### Assignment
Reproduce the entries exactly.

··· Supplied material ···

-- ==== Sys2Proof/Word.lean ====
section
/-! DEFINITION. The words of the debounce_fsm core: the bit formats of 30_encoding.md and the two-valued
things the spec names (line level, Morse symbol). No arithmetic stands here; bit positions and polarities are
in Decode.lean and Machine/. -/

namespace Sys2Proof

/-- An 8-bit datum: a ROM entry, `out_char`, `SENTINEL` (R38, R40). -/
abbrev Byte := BitVec 8

/-- Format IN (R50): the input vector sampled at one rising edge of `clk`. -/
abbrev InWord := BitVec 3

/-- Format EVT (R52): the event word of one cycle. -/
abbrev EvtWord := BitVec 8

/-- Format OUT (R51): the output ports after a rising edge. -/
abbrev OutWord := BitVec 21

/-- Format ROMADDR (R54): `len` in bits 6:4, `sym` in bits 3:0. -/
abbrev RomAddr := BitVec 7

/-- The number of symbols of a code word (R53). -/
abbrev CodeLen := BitVec 3

/-- The symbols of a code word, symbol `i` in bit `i` (R53). -/
abbrev CodeSym := BitVec 4

/-- The Line State of §3 as `btn_n` carries it (R14). -/
inductive Level where
  | pressed
  | released
  deriving DecidableEq, Repr

/-- One Morse unit (00_scope.md §4, Symbols). -/
inductive Sym where
  | dot
  | dash
  deriving DecidableEq, Repr

/-- `CAPACITY` (R1, R3): exactly 4, not configurable. -/
abbrev capacity : Nat := 4

end Sys2Proof
end

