-- ==== Sys2Proof/WellFormed.lean ====
section
/-! DEFINITION. Which terms of the syntax stand for something the spec's encodings can say. -/

namespace Sys2Proof

/-- The operands an encoding admits: EDGE_LATCH needs `FALL = 1`, and `FALL` needs `in.btn_n = 0` (R52, R56),
so its level is Pressed. No other operation restricts an operand. -/
def Instr.wellFormed : Instr → Bool
  | .edgeLatch .released => false
  | .edgeLatch .pressed => true
  | .lineSample _ => true
  | .reset => true
  | .consume => true
  | .ackIdle => true
  | .tickAdv => true
  | .oneshotAdv => true
  | .tickPress => true
  | .tickRelease => true
  | .confirm => true
  | .endFull => true
  | .endPause => true
  | .expirePress => true
  | .expireBounce => true
  | .fire => true
  | .romRead => true

end Sys2Proof
end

···

### Response for this exercise
-- ==== Sys2Proof/Word.lean ====
section
/-! DEFINITION. The words of the debounce_fsm core: the bit formats of 30_encoding.md and the two-valued
things the spec names (line level, Morse symbol). No arithmetic stands here; bit positions and polarities are
in Decode.lean and Machine/. -/

namespace Sys2Proof

/-- An 8-bit datum: a ROM entry, `out_char`, `SENTINEL` (R38, R40). -/
abbrev Byte := BitVec 8

/-- Format IN (R50): the input vector sampled at one rising edge of `clk`. -/
abbrev InWord := BitVec 3

/-- Format EVT (R52): the event word of one cycle. -/
abbrev EvtWord := BitVec 8

/-- Format OUT (R51): the output ports after a rising edge. -/
abbrev OutWord := BitVec 21

/-- Format ROMADDR (R54): `len` in bits 6:4, `sym` in bits 3:0. -/
abbrev RomAddr := BitVec 7

/-- The number of symbols of a code word (R53). -/
abbrev CodeLen := BitVec 3

/-- The symbols of a code word, symbol `i` in bit `i` (R53). -/
abbrev CodeSym := BitVec 4

/-- The Line State of §3 as `btn_n` carries it (R14). -/
inductive Level where
  | pressed
  | released
  deriving DecidableEq, Repr

/-- One Morse unit (00_scope.md §4, Symbols). -/
inductive Sym where
  | dot
  | dash
  deriving DecidableEq, Repr

/-- `CAPACITY` (R1, R3): exactly 4, not configurable. -/
abbrev capacity : Nat := 4

end Sys2Proof
end

-- ==== Sys2Proof/WellFormed.lean ====
section
/-! DEFINITION. Which terms of the syntax stand for something the spec's encodings can say. -/

namespace Sys2Proof

/-- The operands an encoding admits: EDGE_LATCH needs `FALL = 1`, and `FALL` needs `in.btn_n = 0` (R52, R56),
so its level is Pressed. No other operation restricts an operand. -/
def Instr.wellFormed : Instr → Bool
  | .edgeLatch .released => false
  | .edgeLatch .pressed => true
  | .lineSample _ => true
  | .reset => true
  | .consume => true
  | .ackIdle => true
  | .tickAdv => true
  | .oneshotAdv => true
  | .tickPress => true
  | .tickRelease => true
  | .confirm => true
  | .endFull => true
  | .endPause => true
  | .expirePress => true
  | .expireBounce => true
  | .fire => true
  | .romRead => true

end Sys2Proof
end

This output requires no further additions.